What to work on: Only one stretch of the listing below is wanted: every line from the first to the line containing "unfold State.showSlots State.setFlag", set down exactly.

○ ○ ○ ○ ○ ○ ○

theorem State.enterStage_straps (s : State) (n : Nat) (f : Fld) :
    (s.enterStage n).fld .glb_STRAPS [] f = s.fld .glb_STRAPS [] f := by
  unfold State.fld
  rw [s.enterStage_rd_of_lt n (by decide), State.setFld, State.rd_wr_of_ne _ _ _ _ _ _ (by decide)]

/-! ### A release (R495, R521, R598) -/

/-- A write of the header keeps all but the flash and the count of its erases. -/
theorem State.writeHeader_keeps {β : Type} (g : State → β) (hg : ∀ (s : State) f m, g { s with flash := f, mgmt := m } = g s)
    (s : State) (h : Hdr) : g (s.writeHeader h) = g s := by
  unfold State.writeHeader
  dsimp only
  rw [apply_ite g]
  exact (congrArg₂ (ite _) (hg s _ _) (hg s _ _)).trans (ite_self _)

theorem State.showSlots_fld_of_ne (s : State) {r : Reg} {ix : List Nat} (f : Fld)
    (h : Reg.addr .mgs_SLOT_STATUS [] ≠ r.addr ix) : s.showSlots.fld r ix f = s.fld r ix f := by
  unfold State.showSlots State.setFlag
  simp only [State.fld_setFld_of_ne _ _ _ _ _ _ _ _ h]

theorem State.straps_sampled (s : State) (tw : Bool) (sel : Fin 4) :
    ((s.setFlag .glb_STRAPS [] f_glb_STRAPS_twin_id tw).setFld .glb_STRAPS [] f_glb_STRAPS_playbook_sel sel).flag
        .glb_STRAPS [] f_glb_STRAPS_twin_id = tw ∧
      ((s.setFlag .glb_STRAPS [] f_glb_STRAPS_twin_id tw).setFld .glb_STRAPS [] f_glb_STRAPS_playbook_sel sel).fld
        .glb_STRAPS [] f_glb_STRAPS_playbook_sel = sel.val := by
  constructor
  · rw [State.flag, State.fld_setFld_other _ _ _ _ _ _ (by decide) (by decide)]
    exact State.flag_setFlag_self s _ _ _ _ (by decide) (by decide)
  · rw [State.fld_setFld_self _ _ _ _ _ (by decide)]
    exact Nat.mod_eq_of_lt (lt_of_lt_of_le sel.isLt (by decide))

/-- A release with power good and lock ends the reset, samples the straps and begins stage 0. -/
theorem exec_resetRelease {s : State} (tw : Bool) (sel : Fin 4) (hreset : s.pwr.inReset = true)
    (hgood : s.pwr.pwrGood = true) (hlock : s.pwr.pllLocked = true) :
    ∃ u : State, exec (.resetRelease tw sel) s = .next (u.showSlots.enterStage 0) ∧
      u.pwr.inReset = false ∧ u.pwr.time = 0 ∧ u.boot.running = true ∧
      u.flag .glb_STRAPS [] f_glb_STRAPS_twin_id = tw ∧
      u.fld .glb_STRAPS [] f_glb_STRAPS_playbook_sel = sel.val := by
  change ∃ u : State, execResetRelease tw sel s = _ ∧ _
  unfold execResetRelease
  rw [if_neg (by simp [hreset, hgood, hlock])]
  have hkeeps {β : Type} (g : State → β) (hg : ∀ (s : State) f m, g { s with flash := f, mgmt := m } = g s) (s : State)
      (c : Bool) (h : Hdr) : g (s.when c (·.writeHeader h)) = g s :=
    State.when_keeps g s c _ (State.writeHeader_keeps g hg s h)
  refine ⟨_, rfl, ?_, ?_, ?_, ?_, ?_⟩
  · exact hkeeps (·.pwr.inReset) (fun _ _ _ => rfl) _ _ _
  · exact hkeeps (·.pwr.time) (fun _ _ _ => rfl) _ _ _
  · exact hkeeps (·.boot.running) (fun _ _ _ => rfl) _ _ _
  · exact (hkeeps (·.flag .glb_STRAPS [] f_glb_STRAPS_twin_id) (fun _ _ _ => rfl) _ _ _).trans
      (State.straps_sampled _ tw sel).1
  · exact (hkeeps (·.fld .glb_STRAPS [] f_glb_STRAPS_playbook_sel) (fun _ _ _ => rfl) _ _ _).trans
      (State.straps_sampled _ tw sel).2

/-- What a release leaves, as O48 states it. -/
theorem resetRelease_effects {s : State} (tw : Bool) (sel : Fin 4) (hreset : s.pwr.inReset = true)
    (hgood : s.pwr.pwrGood = true) (hlock : s.pwr.pllLocked = true) : Effects (.resetRelease tw sel) s fun t =>
      t.pwr.inReset = false ∧ t.pwr.time = 0 ∧ t.boot.running = true ∧ t.bootStage = 0 ∧
      t.flag .glb_STRAPS [] f_glb_STRAPS_twin_id = tw ∧ t.fld .glb_STRAPS [] f_glb_STRAPS_playbook_sel = sel.val ∧
      t.flag .cpr_PD_CTRL [1] f_cpr_PD_CTRL_enable = true ∧ t.flag .cpr_PD_CTRL [20] f_cpr_PD_CTRL_enable = true ∧
      t.flag .cpr_PD_CTRL [23] f_cpr_PD_CTRL_enable = true := by
  obtain ⟨u, hexec, hin, htime, hrun, htwin, hsel⟩ := exec_resetRelease tw sel hreset hgood hlock
  have henable {n : Nat} (hn : n ≠ 0) (hlt : n < 24) (hmem : n ∈ stageDomains 0) :
      (u.showSlots.enterStage 0).flag .cpr_PD_CTRL [n] f_cpr_PD_CTRL_enable = true :=
    State.each_pdRequestOn_enable (stageDomains 0) (u.showSlots.stageShown 0) hn hlt hmem
  have hstraps (f : Fld) : (u.showSlots.enterStage 0).fld .glb_STRAPS [] f = u.fld .glb_STRAPS [] f := by
    rw [State.enterStage_straps, State.showSlots_fld_of_ne _ _ (by decide)]
  refine ⟨_, hexec, ?_, ?_, ?_, ?_, ?_, ?_, ?_, ?_, ?_⟩
  · rw [State.enterStage_pwr_keeps (·.inReset) _ _ fun _ _ _ => rfl]
    exact hin
  · rw [State.enterStage_pwr_keeps (·.time) _ _ fun _ _ _ => rfl]
    exact htime
  · rw [State.enterStage_boot]
    exact hrun
  · exact State.enterStage_bootStage _ (by decide)
  · rw [State.flag, hstraps]
    exact htwin
  · rw [hstraps, hsel]
  · exact henable (by decide) (by decide) (by decide)
  · exact henable (by decide) (by decide) (by decide)
  · exact henable (by decide) (by decide) (by decide)

/-! ### The watchdog (R619) -/

/-- The watchdog's expiry counted and posted, with the stage that its event carries (R619, R624). -/
def State.wdogPosted (s : State) (stage : Nat) : State :=
  (s.addSat .cpr_WDOG [] f_cpr_WDOG_expiries 1).postEvent 0x1C5 (natLE 1 stage)

/-- The event of an expiry changes no register but the count of expiries, outside the event rings. -/
theorem State.wdogPosted_fld (s : State) (stage : Nat) {r : Reg} {ix : List Nat} (f : Fld) (h : quietAt (r.addr ix)) :
    (s.wdogPosted stage).fld r ix f = (s.addSat .cpr_WDOG [] f_cpr_WDOG_expiries 1).fld r ix f :=
  State.postEvent_fld _ _ _ _ _ _ h

section
variable {s : State} (henable : s.flag .cpr_WDOG [] f_cpr_WDOG_enable = true)
  (hdue : s.passed s.pwr.wdogSince (max 1 (s.fld .cpr_WDOG [] f_cpr_WDOG_period) * 2000000) = true)
include henable hdue

/-- The first expiry restarts the management and arms the second. -/
theorem exec_wdogExpiry_first (hfirst : s.pwr.wdogFirst = false) :
    exec .wdogExpiry s = .next ({ s.wdogPosted 1 with
      pwr := { s.pwr with wdogSince := s.cycle, wdogFirst := true } } : State).mgmtRestartBegin := by
  change execWdogExpiry s = _
  simp [execWdogExpiry, henable, hdue, hfirst, go, State.wdogPosted]

/-- The second expiry is a device reset with cause 4, after its event. -/
theorem exec_wdogExpiry_second (hsecond : s.pwr.wdogFirst = true) :
    exec .wdogExpiry s = .next ((s.wdogPosted 2).deviceReset 4) := by
  change execWdogExpiry s = _
  simp [execWdogExpiry, henable, hdue, hsecond, go, State.wdogPosted]

theorem wdogExpiry_first_effects (hfirst : s.pwr.wdogFirst = false) : Effects .wdogExpiry s fun t =>
    t.boot.mgmtUp = false ∧ t.pwr.wdogFirst = true ∧ t.pwr.wdogSince = s.cycle ∧
    t.fld .cpr_WDOG [] f_cpr_WDOG_expiries =
      min (s.fld .cpr_WDOG [] f_cpr_WDOG_expiries + 1) (2 ^ f_cpr_WDOG_expiries.width - 1) ∧
    t.fld .cpr_RESET_CAUSE [] f_cpr_RESET_CAUSE_mgmt_restarts =
      min (s.fld .cpr_RESET_CAUSE [] f_cpr_RESET_CAUSE_mgmt_restarts + 1)
        (2 ^ f_cpr_RESET_CAUSE_mgmt_restarts.width - 1) := by
  refine ⟨_, exec_wdogExpiry_first henable hdue hfirst, rfl, rfl, rfl, ?expiries, ?restarts⟩
  case expiries =>
    refine (State.fld_addSat_of_ne _ .cpr_RESET_CAUSE .cpr_WDOG [] [] _ f_cpr_WDOG_expiries 1 (by decide)).trans ?_
    refine (s.wdogPosted_fld 1 _ (quietAt_of_outside (.inl (by decide)))).trans ?_
    exact State.fld_addSat_self _ _ _ _ _ (by decide)
  case restarts =>
    refine (State.fld_addSat_self _ .cpr_RESET_CAUSE [] f_cpr_RESET_CAUSE_mgmt_restarts 1 (by decide)).trans ?_
    have hposted : (s.wdogPosted 1).fld .cpr_RESET_CAUSE [] f_cpr_RESET_CAUSE_mgmt_restarts =
        s.fld .cpr_RESET_CAUSE [] f_cpr_RESET_CAUSE_mgmt_restarts := by
      rw [s.wdogPosted_fld 1 _ (quietAt_of_outside (.inl (by decide))), State.fld_addSat_of_ne _ _ _ _ _ _ _ _ (by decide)]
    exact congrArg (fun v => min (v + 1) _) hposted

/-- With WDOG_EXPIRY below NOTICE, the second expiry leaves what every device reset leaves. -/
theorem wdogExpiry_second_effects (hsecond : s.pwr.wdogFirst = true) (hsev : eventSeverity 0x1C5 < 2) :
    Effects .wdogExpiry s fun t => t.deviceResetFrom s 4 := by
  refine ⟨_, exec_wdogExpiry_second henable hdue hsecond, ?_⟩
  refine State.deviceResetFrom_of_kept (State.deviceReset_deviceResetFrom _ (by decide)) ?_ ?_ ?_ ?_ ?_ ?_
  · simp [State.wdogPosted]
  · simp [State.wdogPosted]
  · rw [State.wdogPosted, State.postEvent_rd _ _ _ _ _ (quietAt_of_outside (.inl (by decide)))]
    exact State.rd_wr_of_ne _ _ _ _ _ _ (by decide)
  · rw [State.wdogPosted, State.postEvent_logWait_of_lt _ _ hsev, State.addSat_mgmt]
  · rw [State.wdogPosted, State.postEvent_calendar, State.addSat_mgmt]
  · simp [State.wdogPosted]

/-- With WDOG_EXPIRY at NOTICE or higher, the second expiry leaves its own log entry waiting for flash. -/
theorem not_wdogExpiry_second_effects (hsecond : s.pwr.wdogFirst = true) (hsev : 2 ≤ eventSeverity 0x1C5)
    (hroute : s.flag .glb_EVT_ROUTE [0x1C5] f_glb_EVT_ROUTE_enable = true) :
    ¬ Effects .wdogExpiry s fun t => t.deviceResetFrom s 4 := by
  rintro ⟨t, hexec, ht⟩
  rw [exec_wdogExpiry_second henable hdue hsecond] at hexec
  obtain rfl := Host.Outcome.next.inj hexec
  obtain ⟨-, -, -, -, -, -, hmgmt, -⟩ := ht
  have hlog : ((s.wdogPosted 2).deviceReset 4).mgmt.logWait = s.mgmt.logWait := by rw [hmgmt]
  refine State.postEvent_logWait_of_le (s.addSat .cpr_WDOG [] f_cpr_WDOG_expiries 1) _ hsev ?_ hlog
  rw [State.flag, State.fld_addSat_of_ne _ _ _ _ _ _ _ _ (by decide)]
  exact hroute

end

○ ○ ○ ○ ○ ○ ○

Answer to this exercise:
theorem State.enterStage_straps (s : State) (n : Nat) (f : Fld) :
    (s.enterStage n).fld .glb_STRAPS [] f = s.fld .glb_STRAPS [] f := by
  unfold State.fld
  rw [s.enterStage_rd_of_lt n (by decide), State.setFld, State.rd_wr_of_ne _ _ _ _ _ _ (by decide)]

/-! ### A release (R495, R521, R598) -/

/-- A write of the header keeps all but the flash and the count of its erases. -/
theorem State.writeHeader_keeps {β : Type} (g : State → β) (hg : ∀ (s : State) f m, g { s with flash := f, mgmt := m } = g s)
    (s : State) (h : Hdr) : g (s.writeHeader h) = g s := by
  unfold State.writeHeader
  dsimp only
  rw [apply_ite g]
  exact (congrArg₂ (ite _) (hg s _ _) (hg s _ _)).trans (ite_self _)

theorem State.showSlots_fld_of_ne (s : State) {r : Reg} {ix : List Nat} (f : Fld)
    (h : Reg.addr .mgs_SLOT_STATUS [] ≠ r.addr ix) : s.showSlots.fld r ix f = s.fld r ix f := by
  unfold State.showSlots State.setFlag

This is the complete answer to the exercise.